Pulpa de Tamarindo
Racheaba el viento a una velocidad endiablada derribando árboles y desgajando de troncos imponentes ramas de calibre sustantivo, unos y otras a merced y capricho del viento todopoderoso que azotaba el norte tinerfeño. Domingo, veintitrés de febrero, de infausta memoria histórica. Acompañaba la situación como añadidura una tormenta de arena africana que hacía irrespirable el ambiente y permitía mascar las partículas como huesecillos que se incrustan, molestos. «Los moros están sacudiendo las alfombras», explicaba, casi a gritos, una mujer joven a sus hijos, mientras buscaba la seguridad de un pequeño refugio pasajero. Un cierto sentido del humor, al que quizá faltó el añadido de alfombras mágicas y voladoras.
En el sur de la isla, por su parte, la preocupación tenía el nombre de coronavirus. Precauciones y cuarentenas. Turistas e isleños sí que veían volar viseras, sombreros y objetos diversos, aunque lo importante parecía ser mantener a salvo, además del equilibrio, mascarillas, pañuelos, pazminas… sujetos a las referencias externas de las vías respiratorias. No sé si para evitar la entrada visible de las arenillas o la invisible de «ese virus cabrón» —definición de un viandante acongojado— que entra sin permiso. Las alarmas, tantas veces injustificadas, aunque, como en este caso, se alíen en la suma, provocan reacciones inesperadas.

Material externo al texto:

theorem reloadSite_eq (s : State) (n : Nat) : reloadSite s n = settleDiagnosis (siteMod s n reloaded) n := rfl

/-- A spare that stands in for good does so still at a site taken back. -/
theorem reloadSite_fixed {s : State} {n : Nat} (h : (siteGet s n).fixed = true) : (siteGet (reloadSite s n) n).fixed = true ∧
    (siteGet (reloadSite s n) n).spare = (siteGet s n).spare ∧ (siteGet (reloadSite s n) n).failedSlice = (siteGet s n).failedSlice := by
  have hx : siteGet (siteMod s n reloaded) n = reloaded (siteGet s n) := siteGet_siteMod s n _
  have hspare : (reloaded (siteGet s n)).spare = (siteGet s n).spare := settleSwap_fixed h
  have hrest : (reloaded (siteGet s n)).fixed = (siteGet s n).fixed ∧ (reloaded (siteGet s n)).failedSlice = (siteGet s n).failedSlice := by
    unfold reloaded
    rw [settleSwap_frame]
    exact ⟨rfl, rfl⟩
  rw [reloadSite_eq]
  rcases siteGet_settleDiagnosis (siteMod s n reloaded) n with hs | ⟨r, hs⟩
  · rw [hs, hx]
    exact ⟨hrest.1.trans h, hspare, hrest.2⟩
  · rw [hs, hx, diagnosisStarts_frame]
    exact ⟨hrest.1.trans h, hspare, hrest.2⟩

/-- The state in which the verdict of a diagnosis is acted on. -/
def diagnosisAnswered (s : State) (n v : Nat) : State :=
  finishJobs (siteMod s n (fun x => { x with activity := .none, tested := 0, readings := {} })) (fun j => match j.work with
    | .siteDiag m => if m = n then some (.ok, 0, leBytes 1 v) else none
    | _ => none)

theorem diagnosisAnswered_diagnosed (s : State) (n v : Nat) : Diagnosed n (diagnosisAnswered s n v) := by
  have hframe := finishJobs_frame (siteMod s n (fun x => { x with activity := .none, tested := 0, readings := {} })) (fun j => match j.work with
    | .siteDiag m => if m = n then some (.ok, 0, leBytes 1 v) else none
    | _ => none)
  unfold diagnosisAnswered
  refine ⟨fun j hj hw => ?_, ?_⟩
  · rw [hframe] at hj
    have hnone := (List.mem_filter.mp hj).2
    rw [hw] at hnone
    simp at hnone
  · rw [hframe]
    have hsite := siteGet_siteMod s n (fun x => { x with activity := .none, tested := 0, readings := {} })
    refine Eq.mpr (congrArg SiteDiagnosed hsite) ⟨.inl rfl, rfl, rfl⟩

theorem siteGet_diagnosisAnswered (s : State) (n v : Nat) :
    siteGet (diagnosisAnswered s n v) n = { siteGet s n with activity := .none, tested := 0, readings := {} } := by
  unfold diagnosisAnswered
  rw [finishJobs_frame]
  exact siteGet_siteMod s n (fun x => { x with activity := .none, tested := 0, readings := {} })

theorem diagnosisAnswered_arrays (s : State) (n v : Nat) : (diagnosisAnswered s n v).arrays = s.arrays := finishJobs_arrays _ _

theorem arrGet_diagnosisAnswered (s : State) (n v a : Nat) : arrGet (diagnosisAnswered s n v) a = arrGet s a :=
  congrArg (fun m : Store OrArray => sgetD m a {}) (diagnosisAnswered_arrays s n v)

/-- The site is taken back once it is free. -/
def takenBack (s : State) (n : Nat) : State := if (siteGet s n).activity = .none then reloadSite s n else s

theorem arrGet_takenBack (s : State) (n a : Nat) : arrGet (takenBack s n) a = arrGet s a := by
  unfold takenBack
  split
  · exact arrGet_reloadSite s n a
  · rfl

theorem Diagnosed.takenBack {n : Nat} {s : State} (h : Diagnosed n s) : Diagnosed n (takenBack s n) := by
  unfold Proofs.takenBack
  split
  · exact h.reloadSite n
  · exact h

theorem takenBack_fixed {s : State} {n : Nat} (h : (siteGet s n).fixed = true) : (siteGet (takenBack s n) n).fixed = true ∧
    (siteGet (takenBack s n) n).spare = (siteGet s n).spare ∧ (siteGet (takenBack s n) n).failedSlice = (siteGet s n).failedSlice := by
  unfold takenBack
  split
  · exact reloadSite_fixed h
  · exact ⟨h, rfl, rfl⟩

theorem diagnosisEnds_acts {n : Nat} {more d : DiagReadings} {s : State} {b : Bool} {v : Nat} (hact : (siteGet s n).activity = .diagnosing b)
    (hd : d = joinReadings (siteGet s n).readings more) (hv : verdictOf s n d = v) :
    diagnosisEnds n more s = report (takenBack (actVerdict (diagnosisAnswered s n v) n d v) n) 0x08 (if v = 5 then 1 else 3) (siteUid n 0)
      (leBytes 1 v ++ leBytes 1 (firstFailure s n d)) := by
  subst hd hv
  exact if_pos (by rw [hact]; rfl)

theorem diagnosisEnds_idle {n : Nat} {d : DiagReadings} {s : State} (h : ∀ b, (siteGet s n).activity ≠ .diagnosing b) :
    diagnosisEnds n d s = s := by
  refine if_neg fun hd => ?_
  unfold isDiagnosing at hd
  split at hd
  · next b hb => exact h b hb
  · cases hd

/-- The engine takes a site back from the host (R111): it is free, or diagnosed; without a diagnosis that waits it is as loaded (log entry 95). -/
theorem reloadSite_leaves (s : State) (n : Nat) : reloadSite s n = { s with sites := (reloadSite s n).sites } ∧
    ((siteGet (reloadSite s n) n).activity = .none ∨ ∃ b, (siteGet (reloadSite s n) n).activity = .diagnosing b) ∧
    ((siteGet s n).diagnose = false → (siteGet s n).starting = [] → (siteGet (reloadSite s n) n).activity = .none ∧
      (siteGet (reloadSite s n) n).control = siteControl (siteGet s n).delay 1 0 ∧
      (siteGet (reloadSite s n) n).entries = List.replicate 16 0 ∧ (siteGet (reloadSite s n) n).dac = 0) := by
  have hx : siteGet (siteMod s n reloaded) n = reloaded (siteGet s n) := siteGet_siteMod s n _
  have hact : (reloaded (siteGet s n)).activity = .none := by
    unfold reloaded
    rw [settleSwap_frame]
  refine ⟨?_, ?_, fun hdiag hstart => ?_⟩
  · rw [reloadSite_eq, settleDiagnosis_frame]
    rfl
  · rw [reloadSite_eq]
    rcases siteGet_settleDiagnosis (siteMod s n reloaded) n with hs | ⟨r, hs⟩
    · rw [hs, hx]
      exact .inl hact
    · rw [hs, diagnosisStarts_activity]
      exact .inr ⟨r, rfl⟩
  · have hstay : settleDiagnosis (siteMod s n reloaded) n = siteMod s n reloaded := by
      refine if_neg fun hgo => ?_
      have hd := hgo.1
      rw [hx] at hd
      unfold reloaded at hd
      rw [settleSwap_frame, hdiag] at hd
      cases hd
    rw [reloadSite_eq, hstay, hx]
    unfold reloaded
    rw [settleSwap_frame]
    unfold restControl
    rw [hstart]
    exact ⟨rfl, rfl, rfl, rfl⟩

theorem controlTimesOut_late {n : Nat} {s : State} {t : Nat} (h : (siteGet s n).activity = .host t) (ht : t ≤ hostTime s) :
    controlTimesOut n s = reloadSite s n := by
  unfold controlTimesOut
  rw [h]
  exact if_pos ht

theorem controlTimesOut_early {n : Nat} {s : State} {t : Nat} (h : (siteGet s n).activity = .host t) (ht : hostTime s < t) :
    controlTimesOut n s = s := by
  unfold controlTimesOut
  rw [h]
  exact if_neg (by omega)

/-- Settles O49: what an ended operation leaves in its array, and what a verdict makes of its site. -/
theorem programmingAndDiagnosis : Obligations.ProgrammingAndDiagnosis := by
  refine ⟨fun a s p hat => ⟨fun cells el hcells hel herase => ?_, fun cells el hcells hel herase hwaiting => ?_,
      fun cells adj el stuck hstuck hel herase => ?_⟩,
    fun a cells el s => ⟨fun h => congrArg Host.Outcome.next (programCompletes_idle h),
      fun h adj => congrArg Host.Outcome.next (programTimesOut_idle h)⟩,
    fun n more d s b v hact hd hv => ?_, fun n d s h => congrArg Host.Outcome.next (diagnosisEnds_idle h),
    fun n s t hact => ⟨fun ht => ?_, fun ht => congrArg Host.Outcome.next (controlTimesOut_early hact ht)⟩⟩
  · have hrun := programCompletes_ends hat hcells hel
    have hsteady := programCompletes_steady (a := a.val) (cells := cells) (elapsed := el) (s := s)
    rw [hrun] at hsteady
    have hends := arrGet_programEnds s a.val p []
    rw [if_neg (by simp [herase])] at hends
    obtain ⟨hstuck, hlevels, hscales, hsums, hheld, hgone, hstate, hprogram⟩ := programOwned_leaves s a.val p [] (arrGet s a.val)
    have hk := startPrograms_cellsKept (programEnds s a.val p []) a.val
    rw [hends] at hk
    refine ⟨_, congrArg Host.Outcome.next hrun, hsteady.fuses, hsteady.boot, hk.stuck.trans hstuck, hk.levels.trans hlevels,
      hk.scales.trans hscales, hk.levelSums.trans hsums, fun h => ?_, fun h => hk.ownerKind.trans (hgone h), fun hwaiting => ?_⟩
    · obtain ⟨hkind, howner, hgen⟩ := hheld h
      exact ⟨hk.ownerKind.trans hkind, hk.owner.trans howner, hk.generation.trans hgen⟩
    · rw [startPrograms_none (by rw [programEnds_waiting, hwaiting]), hends]
      exact ⟨hstate, hprogram⟩
  · have hrun := programCompletes_ends hat hcells hel
    have hsteady := programCompletes_steady (a := a.val) (cells := cells) (elapsed := el) (s := s)
    rw [hrun] at hsteady
    have hends := arrGet_programEnds s a.val p []
    rw [if_pos herase] at hends
    obtain ⟨-, -, -, -, -, -, hstate, -⟩ := programOwned_leaves s a.val p [] (arrGet s a.val)
    refine ⟨_, congrArg Host.Outcome.next hrun, hsteady.fuses, ?_⟩
    rw [startPrograms_none (by rw [programEnds_waiting, hwaiting]), hends]
    refine ⟨rfl, rfl, fun hprog => ?_⟩
    unfold erasedAtEnd
    dsimp only
    rw [hstate]
    unfold endState restState
    rw [hprog]
    dsimp only
    cases inService s a.val <;> rfl
  · subst hstuck
    obtain ⟨new, hrun⟩ := programTimesOut_ends (cells := cells) (offered := adj) hat hel
    have hsteady := programTimesOut_steady (a := a.val) (cells := cells) (offered := adj) (elapsed := el) (s := s)
    rw [hrun] at hsteady
    generalize cells.filter (fun c => decide (200 < cellError (programTarget (arrGet s a.val)) c)) = stuck at hrun hsteady
    have hends := arrGet_programEnds s a.val p stuck
    rw [if_neg (by simp [herase])] at hends
    obtain ⟨hst, hlevels, -⟩ := programOwned_leaves s a.val p stuck (arrGet s a.val)
    have hk1 := absorbStuck_cellsKept (programEnds s a.val p stuck) a.val new adj false a.val
    have hk2 := startPrograms_cellsKept (absorbStuck (programEnds s a.val p stuck) a.val new adj false) a.val
    have hk := hk1.trans hk2
    rw [hends] at hk
    refine ⟨_, congrArg Host.Outcome.next hrun, hsteady.fuses, hsteady.boot, hk.stuck.trans hst, hk.levels.trans hlevels, fun h => ?_⟩
    exact hk2.retired (absorbStuck_retires (by rw [hends, hst]; exact h) new adj false)
  · have hrun := diagnosisEnds_acts hact hd hv
    have hsteady := diagnosisEnds_steady (n := n.val) (more := more) (s := s)
    rw [hrun] at hsteady
    generalize hs0 : diagnosisAnswered s n.val v = s0 at hrun hsteady
    have hdone : Diagnosed n.val s0 := hs0 ▸ diagnosisAnswered_diagnosed s n.val v
    have harr : ∀ c, arrGet s0 c = arrGet s c := hs0 ▸ arrGet_diagnosisAnswered s n.val v
    have hend : Diagnosed n.val (report (takenBack (actVerdict s0 n.val d v) n.val) 0x08 (if v = 5 then 1 else 3) (siteUid n.val 0)
        (leBytes 1 v ++ leBytes 1 (firstFailure s n.val d))) := ((hdone.actVerdict d v).takenBack).of_record (report_frame ..)
    have hout : ∀ c, arrGet (report (takenBack (actVerdict s0 n.val d v) n.val) 0x08 (if v = 5 then 1 else 3) (siteUid n.val 0)
        (leBytes 1 v ++ leBytes 1 (firstFailure s n.val d))) c = arrGet (actVerdict s0 n.val d v) c := fun c => by
      rw [arrGet_report, arrGet_takenBack]
    refine ⟨_, congrArg Host.Outcome.next hrun, hsteady.fuses, hsteady.boot, hend.jobs, hend.site.activity, hend.site.tested, hend.site.readings,
      fun h0 q hq hfixed hspare => ?_, fun h2 pair hp hlt i hi x hx hwear hnew hfree => ?_, fun h14 i hi => ?_, fun h3 i hi => ?_,
      fun h5 i hi hquar => ?_⟩
    · subst h0
      have hsite : siteGet s0 n.val = { siteGet s n.val with activity := .none, tested := 0, readings := {} } := by
        rw [← hs0]
        exact siteGet_diagnosisAnswered s n.val 0
      rw [actVerdict_slice s0 n.val d hq, sliceFails_fixes (by rw [hsite]; exact hfixed) (by rw [hsite]; exact hspare)]
      obtain ⟨h1, h2, h3, -⟩ := fixSpare_leaves (s := s0) (n := n.val) (slice := q) (by rw [hsite]; exact hfixed)
      rw [siteGet_report]
      obtain ⟨hb1, hb2, hb3⟩ := takenBack_fixed (s := report (fixSpare s0 n.val q) 0x06 2 (siteUid n.val q) (leBytes 1 q)) (n := n.val)
        (by rw [siteGet_report]; exact h1)
      rw [siteGet_report] at hb2 hb3
      exact ⟨hb1, hb2.trans h2, hb3.trans h3⟩
    · subst h2 hx
      rw [hout, actVerdict_pair s0 n.val d hp]
      refine remapEach_pends (List.mem_map.mpr ⟨i, List.mem_range.mpr hi, rfl⟩) hlt ?_ ?_ ?_
      · rw [harr]
        exact hwear
      · rw [harr]
        exact hnew
      · rw [harr]
        exact hfree
    · rw [hout, actVerdict_site s0 n.val d h14 hi, harr]
      exact quarantined_state _
    · subst h3
      have htiers : tierFails s0 n.val d = tierFails s n.val d := by
        unfold tierFails
        simp only [harr]
      rw [hout, actVerdict_tiers s0 n.val d (htiers ▸ hi), harr]
      exact quarantined_state _
    · subst h5
      rw [hout, actVerdict_transient s0 n.val d hi, harr]
      unfold recovered
      rw [if_pos hquar]
      exact ⟨rfl, rfl, rfl⟩
  · obtain ⟨hframe, hactivity, hrest⟩ := reloadSite_leaves s n.val
    exact ⟨_, congrArg Host.Outcome.next (controlTimesOut_late hact ht), hframe, hactivity, hrest⟩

Lo cierto es que el autor de estas hojas —cuántas en el aire, ninguna de chopo—, de edad provecta, se encontraba allí, concretamente en el Parque Taoro del Puerto de la Cruz, en la zona más alta y expuesta a estas y otras tempestades. Un viaje del Imserso. Subrayo su magnífica organización y buen funcionamiento. Creo que es ejemplar. Si he de poner algún pero en esta ocasión es no alcanzar a comprender las razones —y las habrá, seguramente— de cómo, siendo la gran mayoría de los viajeros leoneses, el vuelo partió de Asturias y regresó a Valladolid.
De tormentas hablábamos. Me cobijé en un momento en la antesala cubierta y protegida de una frutería. Para que el incordio no fuera muy notorio, compré unos tamarindos. Los iba a probar por primera vez en mi vida. Me llegó entonces a la mente el título de la canción de Los 3 sudamericanos que encabeza esta columna. Me enredé en la memoria, olvidando vientos y arenas, hasta aquellas épocas lejanas de música, vino y rosas. El tiempo, los dos tiempos mejor, pasan haciendo estragos. Queda, sin embargo, la «sabrosa pulpa de tamarindo». Menos es nada.